3.2 EF Distribution for Grid and 2-Electrode Montages in the Heterogeneous Model
The heterogeneous model includes isotropic electrical conductivities for each tissue in the model (Fig. 1), thus providing a more realistic insight on the spatial characteristics of the EF at target (spinal cord) and surrounding tissues. Figure 4 shows the EF magnitude in a target volume of the spinal cord, comprising lower thoracic to lumbosacral spinal regions, from T7 to Co segments for all montages and corresponding variations in rotation, alignment and distance between electrodes. 2-electrode and Grid montages can be grouped regarding similar EF spatial profiles: transversal/rotation 0° (T0); diagonal/rotation 45° (D45); longitudinal/rotation 90° (L90). The EF magnitude distribution along the SC is wider and reaches higher EF maximum in 2-electrode montages, especially for a larger electrode distance, whereas the distribution due to 2-electrode at 5 mm is more similar to that of Grid montages (Fig. 4). The EF direction varies with montage groups, which can be seen by comparing the maximum values of the EF components, normalized to the maximum EF magnitude (Emax; Fig. 4, table at top right). In T0 montages, the EF is mostly transversal, with a larger right-left component of 0.96–0.98 Emax. In D45 and L90, the EF direction is longitudinal, (Elong (max) = 0.94–0.99 Emax). A maximum contribution of Elong is present in L90 and 2-D at 65 mm. Maximum values occur mainly at T12 and L1 spinal segments, which are located midway between the electrodes or grid upper and lower borders. Figure 5 shows contributions of different montage variations inside the SC, considering an axial slice of the spinal cord at T12 level. EF similarities also translate in L0, D45 and L90 grouping at local level. D45 and L90 present different spatial patterns in the WM and GM when compared to T0. EF orientation projected in the axial plane is also represented in Fig. 5 (black arrows) and changes from group to group. D45 presents a EF axial projection with a dorsal-ventral, right-left direction, whereas L90 projection is almost only dorsal-ventral. This can also be seen when comparing values of Evd and Erl normalized to maximum in Fig. 4b. This orientation is consistent with anode-cathode relative position in each case.

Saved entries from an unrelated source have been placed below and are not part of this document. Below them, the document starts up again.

-- ==== Sys2Proof/Machine/Lines.lean ====
section
/-! DEFINITION. The frame stream: upstream frames (R152–R155), the receive assembly (R174, R175), downstream frames
(R156, R172, R181), and the events on a line that are taken on their own. -/

namespace Sys2Proof.Machine

/-! ## Receive assembly -/

/-- R174: the position of the check octet is stored: kind, tag, length, the payload and the check. -/
def assembled : List Octet → Bool
  | _ :: _ :: len :: rest => rest.length == len.toNat + 1
  | _ => false

/-- R175: the length octet has just been stored and holds a value above 48. -/
def badLength : List Octet → Bool
  | [_, _, len] => decide (48 < len.toNat)
  | _ => false

/-- R175: the last octet is the check over the octets before it. -/
def goodCheck (l : List Octet) : Bool := l.getLast? == some (crc8 0xFF#8 l.dropLast)

/-- R175, R176: a complete message whose check octet has been stored. -/
def State.finishAssembly (s : State) (p : Port) (octets : List Octet) (keys : Keys) : State :=
  if goodCheck octets then
    match octets.dropLast with
    | kind :: tag :: _ :: payload => s.completeMessage p kind tag payload keys
    | _ => s
  else s.raise (.msgError p .check)

/-- R174, R175: an octet stored in the next position. -/
def State.storeOctet (s : State) (p : Port) (octets : List Octet) (keys : Keys) : State :=
  if badLength octets then (s.setAssembly p .empty).raise (.msgError p .length)
  else if assembled octets then (s.setAssembly p .empty).finishAssembly p octets keys
  else s.setAssembly p (.assembling octets)

/-- R174: a message octet, with its start marker and the key levels of its frame. -/
def State.laneOctet (s : State) (p : Port) (start : Bool) (o : Octet) (keys : Keys) : State :=
  match s.assemblies[p], start with
  | .empty, true => s.setAssembly p (.assembling [o])
  | .empty, false => s
  | .assembling _, true => (s.setAssembly p (.assembling [o])).raise (.msgError p .marker)
  | .assembling l, false => s.storeOctet p (l ++ [o]) keys

/-- R153: the message octet of a good frame, when it carries one. -/
def State.frameOctet (s : State) (p : Port) (f : UpFrame) : State :=
  if UpFrame.lanePresent f then s.laneOctet p (UpFrame.startMarker f) f[5] (UpFrame.keys f) else s

/-! ## Key edges -/

/-- R155: a bit that has risen from the reference to the frame. -/
def pressed (old new : BitVec 4) (k : KeySlot) : Bool := new.getLsbD k.val && !old.getLsbD k.val

/-- R155: a talk-key edge of one slot in UP: a press reaches the Talk Arbiter and answers the slot's call. -/
def State.talkEdge (s : State) (p : Port) (old new : Keys) (k : KeySlot) : State :=
  if pressed old.talk new.talk k then (s.talkPress p k).stopFlash p k
  else if pressed new.talk old.talk k then s.talkRelease p k
  else s

/-- R155: a call-key edge of one slot in UP. -/
def State.callEdge (s : State) (p : Port) (old new : Keys) (k : KeySlot) : State :=
  if pressed old.call new.call k then s.callPress p k else s

/-- R155: a cue-key edge. -/
def State.cueEdge (s : State) (p : Port) (old new : Keys) : State :=
  if new.cue && !old.cue then s.cuePress p else s

/-- R155: the edges of one frame in UP, in the order of log 12. -/
def State.edgesUp (s : State) (p : Port) (old new : Keys) : State :=
  (allSlots.foldl (fun t k => t.callEdge p old new k)
    (allSlots.foldl (fun t k => t.talkEdge p old new k) s)).cueEdge p old new

/-- R155: the edges that the port's state passes on. -/
def State.edges (s : State) (p : Port) (old new : Keys) : State :=
  match s.ports[p].state with
  | .up => s.edgesUp p old new
  | .quiet => s.cueEdge p old new
  | _ => s

/-- R155: the frame's levels become the reference and its edges are handed on. -/
def State.takeKeys (s : State) (p : Port) (new : Keys) : State :=
  let t := s.setPort p { s.ports[p] with keyRef := some new }
  match s.ports[p].keyRef with
  | some old => t.edges p old new
  | none => t

/-! ## Upstream frames -/

/-- R154: a good frame sets the link-loss count to 0. -/
def State.clearLoss (s : State) (p : Port) : State := s.setPort p { s.ports[p] with lossCount := 0 }

/-- R153: a good frame handed on according to the port state. -/
def State.takeGood (s : State) (p : Port) (f : UpFrame) : State :=
  let t := s.setSample p (some (UpFrame.sample f))
  match s.ports[p].state with
  | .disabled => s
  | .down => t.startProbing p
  | .probing => (t.clearLoss p).frameOctet p f
  | .up | .quiet => ((t.clearLoss p).takeKeys p (UpFrame.keys f)).frameOctet p f
  | .fault => t.clearLoss p

/-- R154: the states in which missing and discarded frames are counted. -/
def PortState.counts : PortState → Bool
  | .disabled => false
  | .down => false
  | _ => true

/-- R153, R154: a frame interval that counts as missing: the sample is void, the count rises, and at 16 link loss
occurs. -/
def State.takeMissing (s : State) (p : Port) : State :=
  let t := s.setSample p none
  match s.ports[p].state with
  | .disabled => s
  | .down => t
  | _ =>
    if 16 ≤ s.ports[p].lossCount + 1 then t.lineLost p
    else t.setPort p { s.ports[p] with lossCount := s.ports[p].lossCount + 1 }

/-- R152, R170: a frame interval that brings octets, classed by the port; ports take no frames while the loader
runs. -/
def State.takeFrame (s : State) (p : Port) (f : UpFrame) : State :=
  if s.loaded then
    match UpFrame.classify f with
    | .good => s.takeGood p f
    | _ => s.takeMissing p
  else s

/-- R152: a frame interval that brings no frame. -/
def State.frameMissed (s : State) (p : Port) : State := if s.loaded then s.takeMissing p else s

/-- R154: the missing frame at which the count reaches 16, taken on its own (log 3). -/
def State.linkLossEvent (s : State) (p : Port) : State :=
  if s.loaded ∧ s.ports[p].state.counts = true ∧ 15 ≤ s.ports[p].lossCount then s.takeMissing p else s

/-! ## Downstream frames -/

/-- R156: the next octet of the head of the queue, with its start marker. -/
def State.nextOctet (s : State) (p : Port) : Option (Bool × Octet) :=
  match s.queues[p] with
  | [] => none
  | e :: _ => some (e.sent == 0, e.content.octets.getD e.sent 0)

/-- R172: octet 5, the start marker. -/
def markerOctet : Option (Bool × Octet) → Octet
  | some (true, _) => 0x80
  | _ => 0

/-- R172: octet 6, the message octet, 0 when none is carried. -/
def laneValue : Option (Bool × Octet) → Octet
  | some (_, o) => o
  | none => 0

/-- R156, R172: a SERVICE frame. -/
def State.serviceFrame (s : State) (p : Port) : DownFrame :=
  downFrame 0x71 ((s.mixSample p).extractLsb' 8 8) ((s.mixSample p).extractLsb' 0 8) (talkOctet (s.lampsNow p).talk)
    (lampOctet (s.lampsNow p).call (s.cueLamp p) (s.nextOctet p).isSome) (markerOctet (s.nextOctet p))
    (laneValue (s.nextOctet p))

/-- R156, R172: a PROBE frame. -/
def State.probeFrame (s : State) (p : Port) : DownFrame :=
  downFrame 0x72 0 0 0 (if (s.nextOctet p).isSome then 1 else 0) (markerOctet (s.nextOctet p)) (laneValue (s.nextOctet p))

/-- R156, R172: an IDLE frame. -/
def idleFrame : DownFrame := downFrame 0x74 0 0 0 0 0 0

/-- R160: the ask deadline is set when the last octet of an ask has been sent in PROBING (log 20). -/
def State.askSent (s : State) (p : Port) (e : TxEntry) : State :=
  match e.content with
  | .identAsk _ =>
    if s.ports[p].state = .probing then
      s.setPort p { s.ports[p] with askDeadline := some (s.clock + ms 50) }
    else s
  | _ => s

/-- R168, R185: what waited for a reply is carried out when its last octet has gone out. -/
def State.replyGone (s : State) (p : Port) (w : Waits) : State :=
  match w with
  | .nothing => s
  | .deferred => s.carryOut p
  | .restart => s.restart

/-- R181: one octet of the head has gone out; with its last the message leaves the queue and its entry is freed, for
the request, desk status or waiting notice that takes it first (log 27). -/
def State.octetSent (s : State) (p : Port) : State :=
  match s.queues[p] with
  | [] => s
  | e :: rest =>
    if e.sent + 1 < e.content.octets.length then s.setQueue p ({ e with sent := e.sent + 1 } :: rest)
    else ((s.setQueue p rest).askSent p e).replyGone p e.waits

/-- R156: the frame the port sends in a frame interval, and what its octet leaves. -/
def State.sendFrame (s : State) (p : Port) : State :=
  match s.ports[p].state with
  | .disabled => s.setLine p none
  | .down | .fault => s.setLine p (some idleFrame)
  | .probing => (s.setLine p (some (s.probeFrame p))).octetSent p
  | .up | .quiet => ((s.setLine p (some (s.serviceFrame p))).setShown p (s.lampsNow p)).octetSent p

/-- R156, R170: ports send nothing while the loader runs. -/
def State.downstream (s : State) (p : Port) : State := if s.loaded then s.sendFrame p else s

/-! ## Events taken on their own (log 3) -/

/-- R168: the deferred action of a port whose reply has been fully sent. -/
def State.deferredEvent (s : State) (p : Port) : State := if replySent .deferred s.queues[p] then s.carryOut p else s

/-- R185: the restart, once its reply has been fully sent. -/
def State.restartEvent (s : State) : State :=
  match s.restartBy with
  | none => s
  | some p => if replySent .restart s.queues[p] then s.restart else s

/-- R177: a complete message of a kind that is not a request kind; an IDENT reply is discarded (R176). -/
def State.unknownMessage (s : State) (p : Port) (tag kind : Octet) : State :=
  if (kindRight kind).isNone && kind != identReplyKind then s.acceptUnknown p kind tag else s

/-- R183: a table number outside 1–8. -/
def State.badTableRequest (s : State) (p : Port) (tag : Octet) (isWrite : Bool) (table : Nat) : State :=
  if 1 ≤ table ∧ table ≤ 8 then s else s.request p tag (.badTable isWrite)

end Sys2Proof.Machine
end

(a) EF distribution in a selected volume of the SC, between T7 and Co spinal segments for all montages and variations; maximum value and name of montage are on top of each plot; location of the selected volume is marked by a red rectangle over a representation of the vertebral column and colour scale for the EF magnitude are at top and middle left, respectively. (b) Maximum values of the EF components normalized to Emax in the spinal WM (top) and GM (bottom). Values of the largest component are in blue
EF distribution in an axial slice at T12 spinal level in spinal WM and GM for all montages. Left: location of the slice is indicated by a red dashed line over a representation of the vertebral column. Right: colour scale, with the red colour corresponding to the maximum EF in the WM in each case and orientation of the slices at the top. The black arrows have size proportional to the EF magnitude and represent the orientation of the field projected in the axial plane
3.3 Homogeneous Model: How the Relative Positions of Electrodes Influence the EF Direction
The homogeneous model provides insight on the effect of electrode positions on the EF direction and magnitude, reducing variability that arises due to the different properties of tissues that surround the SC. 2-electrode montages originate larger EF magnitudes in the spinal WM and GM when compared to the 4×4 electrode grid. Furthermore, larger distance between the electrode edges results in an EF increase, whereas grid rotation does not change the EF considerably in terms of maximum values (Table 2). Again, 2-electrode and grid montages can be grouped regarding similar spatial profiles of the magnitude of the total EF and of its components (Fig. 6). Grid montages are more similar to 2-electrode montages with inter-electrode distance of 5 mm, compared to the montages with 65 mm. The latter also originate EF magnitude larger than 0.50 Emax in a wider region, by approximately two spinal segments than the grid or the 2-electrode at 5 mm.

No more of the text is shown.